There is some feedback about yahoo stores in past threads. I think if you do a forum search for yahoo or yahoo stores, you'll find some threads.

Here's one: http://www.t-shirtforums.com/site-reviews-design-reviews/t1049.html


----------



## seibei (Mar 17, 2006)

I have a Yahoo store - my site is in my signature. My site is a lot of custom work over the Yahoo store tags, but you can do a lot of different stuff with it. I think Blood is the New Black uses a Yahoo store too, if I remember correctly. 

I like it, but I couldn't tell you how it compares to others as it's the only one I've used.


----------



## stunn (Sep 6, 2006)

seibei said:


> I have a Yahoo store - my site is in my signature. My site is a lot of custom work over the Yahoo store tags, but you can do a lot of different stuff with it. I think Blood is the New Black uses a Yahoo store too, if I remember correctly.
> 
> I like it, but I couldn't tell you how it compares to others as it's the only one I've used.


dud your website is awsome and i love the shirts and you have good prices........keep up the good work


----------



## Gunslinger (Aug 3, 2007)

We use them, too. And as Gail mentioned, my only complaint is that it is very tedious adding to the catalog. Lot's of functionality. I am still trying to learn all the goodies available.

I have used Yahoo as a host for most of the websites I have done over the years.


----------



## plan b (Feb 21, 2007)

Hi you can get a free software that is really easy to use its shop-script and done in php no coding etc. needed, get you a host at about $90.00 per year domain name included,, cheap and easy, take it from me I know nothing about code.

R.


----------



## plan b (Feb 21, 2007)

Sorry off topic,,


----------



## plan b (Feb 21, 2007)

shucks thats a old thread I think I have Mad Cow!!


----------



## Gunslinger (Aug 3, 2007)

LOL, no Roger ... my bad ... I dug it up without noticing the date. I was waiting for t-shirts my wife is going to wear during the Long Beach show to finish in the dryer ... had a bit more time on my hands than I am used to, sorry.


----------



## treadhead (Jul 26, 2006)

I just jumped into doing my own a few weeks ago and know absoultely nothing about coding or websites...other than how to use them to buy stuff!! lol

Anyway, I've got alot to lean but have a site that doesn't look too bad...actually looks better than what I paid some dude $1000 for before!!
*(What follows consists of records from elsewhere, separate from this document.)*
@[simp] theorem State.moveCursor_same (s : State) (i : StreamId) (q : Nat) :
    ((s.moveCursor i q).streams[i]'i.isLt) = (s.streams[i]'i.isLt).movedTo q := by
  unfold State.moveCursor Stream.movedTo
  split
  · rfl
  · rw [State.evalUnread_same, State.updStream_same]

theorem State.moveCursor_other (s : State) {i j : StreamId} (h : j ≠ i) (q : Nat) :
    ((s.moveCursor i q).streams[j]'j.isLt) = (s.streams[j]'j.isLt) := by
  unfold State.moveCursor
  split
  · rfl
  · rw [State.evalUnread_other _ _ _ h, State.updStream_other s i j _ h.symm]

theorem State.moveCursor_getLsbD (s : State) (i : StreamId) (q n : Nat) : (s.moveCursor i q).eventLatch.getLsbD n
    = (s.eventLatch.getLsbD n || (n == 2 && (decide (q ≠ (s.streams[i]'i.isLt).cursor) &&
        ({ (s.streams[i]'i.isLt) with cursor := q } : Stream).unreadArrives))) := by
  unfold State.moveCursor
  split
  · rename_i h
    simp [-Fin.getElem_fin, h]
  · rename_i h
    rw [State.evalUnread_getLsbD, State.updStream_same, decide_eq_true h]
    simp [-Fin.getElem_fin]

/-- A move of the cursor touches the streams and the event latch alone. -/
theorem State.moveCursor_only (s : State) (i : StreamId) (q : Nat) :
    { s.moveCursor i q with streams := s.streams, eventLatch := s.eventLatch } = s := by
  unfold State.moveCursor
  split
  · rfl
  · rw [State.evalUnread_eq]
    rfl

@[simp] theorem Stream.movedTo_cursor (t : Stream) (q : Nat) : (t.movedTo q).cursor = q := by
  unfold Stream.movedTo
  split
  · rename_i h
    exact h.symm
  · rfl

/-- What a move of the cursor leaves of the record. -/
theorem Stream.movedTo_only (t : Stream) (q : Nat) : { t.movedTo q with
    cursor := t.cursor, notices := t.notices, unreadAbove := t.unreadAbove } = t := by
  unfold Stream.movedTo
  split <;> rfl

theorem Stream.movedTo_marks (t : Stream) (q : Nat) : (t.movedTo q).marks = t.marks := by
  unfold Stream.movedTo
  split <;> rfl

/-- What a REWIND leaves: the record with the cursor moved and the marks given. -/
structure State.Rewound (s t : State) (i : StreamId) (q : Nat) (ms : List Nat) : Prop where
  record : (t.streams[i]'i.isLt) = { (s.streams[i]'i.isLt).movedTo q with marks := ms }
  others : ∀ j : StreamId, j ≠ i → (t.streams[j]'j.isLt) = (s.streams[j]'j.isLt)
  latch : ∀ n : Nat, t.eventLatch.getLsbD n = (s.eventLatch.getLsbD n
    || (n == 2 && (decide (q ≠ (s.streams[i]'i.isLt).cursor) && ({ (s.streams[i]'i.isLt) with cursor := q } : Stream).unreadArrives)))
  only : { t with port := s.port, streams := s.streams, eventLatch := s.eventLatch } = s

theorem rewound_moveCursor (s : State) (i : StreamId) (q : Nat) : s.Rewound (s.moveCursor i q) i q (s.streams[i]'i.isLt).marks where
  record := by
    rw [State.moveCursor_same, ← Stream.movedTo_marks _ q]
  others j hj := State.moveCursor_other s hj q
  latch n := State.moveCursor_getLsbD s i q n
  only := congrArg (fun u : State => { u with port := s.port }) (s.moveCursor_only i q)

theorem rewound_movePop (s : State) (i : StreamId) (q : Nat) (ms : List Nat) :
    s.Rewound ((s.moveCursor i q).updStream i fun t => { t with marks := ms }) i q ms where
  record := by rw [State.updStream_same, State.moveCursor_same]
  others j hj := (State.updStream_other _ i j _ hj.symm).trans (State.moveCursor_other s hj q)
  latch n := State.moveCursor_getLsbD s i q n
  only := congrArg (fun u : State => { u with port := s.port }) (s.moveCursor_only i q)
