-- ==== Sys2Proof/Machine/CtrDrbg.lean ====
section
/-! DEFINITION. The CTR_DRBG datapath (44_ctr_drbg.md R210 to R219): pure functions of their operands, of the triple-DES flag
and of the block cipher `E`. The loops "while len(temp) < n" make `ceil(n / BLEN)` rounds (log 12, safe). -/

namespace Sys2Proof.Machine

/-- The number of 1 bits of the 7-bit number `b7` (R210). -/
def popcount7 (b7 : Nat) : Nat := ((List.range 7).filter fun i => b7.testBit i).length

/-- One key byte of the expansion: 7 key bits in bits [7:1], odd parity in bit [0] (R210). -/
def parityByte (b7 : Nat) : Byte := BitVec.ofNat 8 (2 * b7 + if popcount7 b7 % 2 = 0 then 1 else 0)

/-- The 8 key bytes of one 7-byte segment, most significant bits first (R210). -/
def expandSegment (seg : ByteString) : ByteString :=
  (List.range 8).map fun j => parityByte ((beInt seg >>> (49 - 7 * j)) &&& 0x7F)

/-- `ExpandTDEA(k)` (R210): 21 bytes to 24. -/
def expandTdea (k : ByteString) : ByteString :=
  (List.range 3).flatMap fun s => expandSegment ((k.drop (7 * s)).take 7)

/-- `Enc(k, x)` (R211): one cipher use; the key is expanded before each when the triple-DES flag is set. -/
def enc (p : Prims) (tdes : Bool) (k x : ByteString) : ByteString := p.E (if tdes then expandTdea k else k) x

/-- The chaining of BCC over the next `blocks` blocks of `data` (R212). -/
def bccRounds (p : Prims) (tdes : Bool) (blen : Nat) (key : ByteString) : (blocks : Nat) → (cv data : ByteString) → ByteString
  | 0, cv, _ => cv
  | k + 1, cv, data => bccRounds p tdes blen key k (enc p tdes key (xorBytes cv (data.take blen))) (data.drop blen)

/-- `BCC(key, iv, data)` (R212). -/
def bcc (p : Prims) (c : Config) (tdes : Bool) (key iv data : ByteString) : ByteString :=
  bccRounds p tdes c.blen key (data.length / c.blen) (enc p tdes key iv) data

/-- The end marker of Block_Cipher_df's input (R213). -/
def dfEndMarker : Byte := 0x80#8

/-- The 32-byte ascending sequence 00 01 … 1F (R213). -/
def dfKeySequence : ByteString := (List.range 32).map (BitVec.ofNat 8)

/-- Zero padding to a multiple of `b` bytes (R213). -/
def padTo (b : Nat) (x : ByteString) : ByteString := x ++ zeros ((b - x.length % b) % b)

/-- The input string `S` of Block_Cipher_df (R213): the two lengths count bytes. -/
def dfInput (c : Config) (x : ByteString) (N : Nat) : ByteString :=
  padTo c.blen (enc32 x.length ++ enc32 N ++ x ++ [dfEndMarker])

/-- The BCC outputs of Block_Cipher_df for the counters `i, i+1, …`, `rounds` of them (R213). -/
def dfBccRounds (p : Prims) (c : Config) (tdes : Bool) (K0 S : ByteString) : (rounds i : Nat) → ByteString
  | 0, _ => []
  | k + 1, i => bcc p c tdes K0 (enc32 i ++ zeros (c.blen - 4)) S ++ dfBccRounds p c tdes K0 S k (i + 1)

/-- The stretch of Block_Cipher_df: each block is the encryption of the one before (R213). -/
def dfStretch (p : Prims) (tdes : Bool) (K : ByteString) : (rounds : Nat) → (X : ByteString) → ByteString
  | 0, _ => []
  | k + 1, X => enc p tdes K X ++ dfStretch p tdes K k (enc p tdes K X)

/-- `Block_Cipher_df(x, nb)` (R213). -/
def blockCipherDf (p : Prims) (c : Config) (tdes : Bool) (x : ByteString) (nb : Nat) : ByteString :=
  let N := nb / 8
  let S := dfInput c x N
  let temp := dfBccRounds p c tdes (leftBytes dfKeySequence c.klen) S (ceilDiv c.sl c.blen) 0
  let K := leftBytes temp c.klen
  let X := (temp.drop c.klen).take c.blen
  leftBytes (dfStretch p tdes K (ceilDiv N c.blen) X) N

/-- The keystream of CTR mode: `V` is incremented before each encryption; the blocks and the last `V` (R214, R217). -/
def ctrStream (p : Prims) (tdes : Bool) (Key : ByteString) : (rounds : Nat) → (V : ByteString) → ByteString × ByteString
  | 0, V => ([], V)
  | k + 1, V =>
    let V' := inc V
    let r := ctrStream p tdes Key k V'
    (enc p tdes Key V' ++ r.1, r.2)

/-- `CTR_Update(seed, Key, V)` (R214): the new (Key, V). -/
def ctrUpdate (p : Prims) (c : Config) (tdes : Bool) (seed : ByteString) (kv : ByteString × ByteString) :
    ByteString × ByteString :=
  let temp := xorBytes (leftBytes (ctrStream p tdes kv.1 (ceilDiv c.sl c.blen) kv.2).1 c.sl) seed
  (temp.take c.klen, temp.drop c.klen)

/-- The working state of a key and a value. -/
def ctrState (kv : ByteString × ByteString) : WorkingState := ⟨kv.2, [], [], kv.1⟩

/-- `Instantiate[CTR](e, nonce, pers)` (R215). -/
def ctrInstantiate (p : Prims) (c : Config) (tdes : Bool) (e nonce pers : ByteString) : WorkingState :=
  let seed := blockCipherDf p c tdes (e ++ nonce ++ pers) (8 * c.sl)
  ctrState (ctrUpdate p c tdes seed (zeros c.klen, zeros c.blen))

/-- `Reseed[CTR](ws, e, ai)` (R216). -/
def ctrReseed (p : Prims) (c : Config) (tdes : Bool) (ws : WorkingState) (e ai : ByteString) : WorkingState :=
  let seed := blockCipherDf p c tdes (e ++ ai) (8 * c.sl)
  ctrState (ctrUpdate p c tdes seed (ws.Key, ws.V))

/-- The string `a2` and the (Key, V) that a generate starts from (R217, R218): a present additional input is derived and fed
to CTR_Update; an absent one gives `zeros(SL)` and no update. -/
def ctrAbsorb (p : Prims) (c : Config) (tdes : Bool) (kv : ByteString × ByteString) :
    Option ByteString → ByteString × (ByteString × ByteString)
  | none => (zeros c.sl, kv)
  | some a =>
    let a2 := blockCipherDf p c tdes a (8 * c.sl)
    (a2, ctrUpdate p c tdes a2 kv)

/-- `Generate[CTR](ws, rc, n, ai)` (R217): `rc` is not read; the final update always runs. -/
def ctrGenerate (p : Prims) (c : Config) (tdes : Bool) (ws : WorkingState) (n : Nat) (ai : Option ByteString) :
    ByteString × WorkingState :=
  let a := ctrAbsorb p c tdes (ws.Key, ws.V) ai
  let r := ctrStream p tdes a.2.1 (ceilDiv n c.blen) a.2.2
  (leftBytes r.1 n, ctrState (ctrUpdate p c tdes a.1 (a.2.1, r.2)))

end Sys2Proof.Machine
end

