-- ==== Sys2Proof/Machine/Dispatch.lean ====
section
/-! DEFINITION. The dispatch: one arm for each command. -/

namespace Sys2Proof.Machine

def exec (i : Instr) (s : State) : Host.Outcome State Fault Refusal :=
  match i with
  | .nop => Sys2Proof.Machine.execNop s
  | .instantiate => Sys2Proof.Machine.execInstantiate s
  | .reseed aip => Sys2Proof.Machine.execReseed aip s
  | .generate pr aip => Sys2Proof.Machine.execGenerate pr aip s
  | .uninstantiate => Sys2Proof.Machine.execUninstantiate s
  | .reserved5 => Sys2Proof.Machine.execReserved5 s
  | .reserved6 => Sys2Proof.Machine.execReserved6 s
  | .reserved7 => Sys2Proof.Machine.execReserved7 s
  | .reserved8 => Sys2Proof.Machine.execReserved8 s
  | .reserved9 => Sys2Proof.Machine.execReserved9 s
  | .reserved10 => Sys2Proof.Machine.execReserved10 s
  | .reserved11 => Sys2Proof.Machine.execReserved11 s
  | .reserved12 => Sys2Proof.Machine.execReserved12 s
  | .reserved13 => Sys2Proof.Machine.execReserved13 s
  | .reserved14 => Sys2Proof.Machine.execReserved14 s
  | .reserved15 => Sys2Proof.Machine.execReserved15 s

end Sys2Proof.Machine
end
I'm finding it pretty easy to learn and work with. I bought a couple "Dummies" books on Y'Stores and working on getting some basic SEO incorporated into the site. 

So far...over 700 visits but no sales!! LOL


----------



## Gunslinger (Aug 3, 2007)

I hear ya, John. It takes awhile to build up visitors, and tweak everything to target your visitor clicks into SALES clicks. And this being right after Xmas, makes it so much harder.

At this point, I am considering going back to offering web design to compensate the slow periods. I just have no clue how much to reasonably charge for my new style of sites with a flash side and html side, then how much to maintain/update.

Last year was easy for us, the retail designing/printing/sales filled the gaps between custom work ... I forgot about the dropout, after Xmas!


----------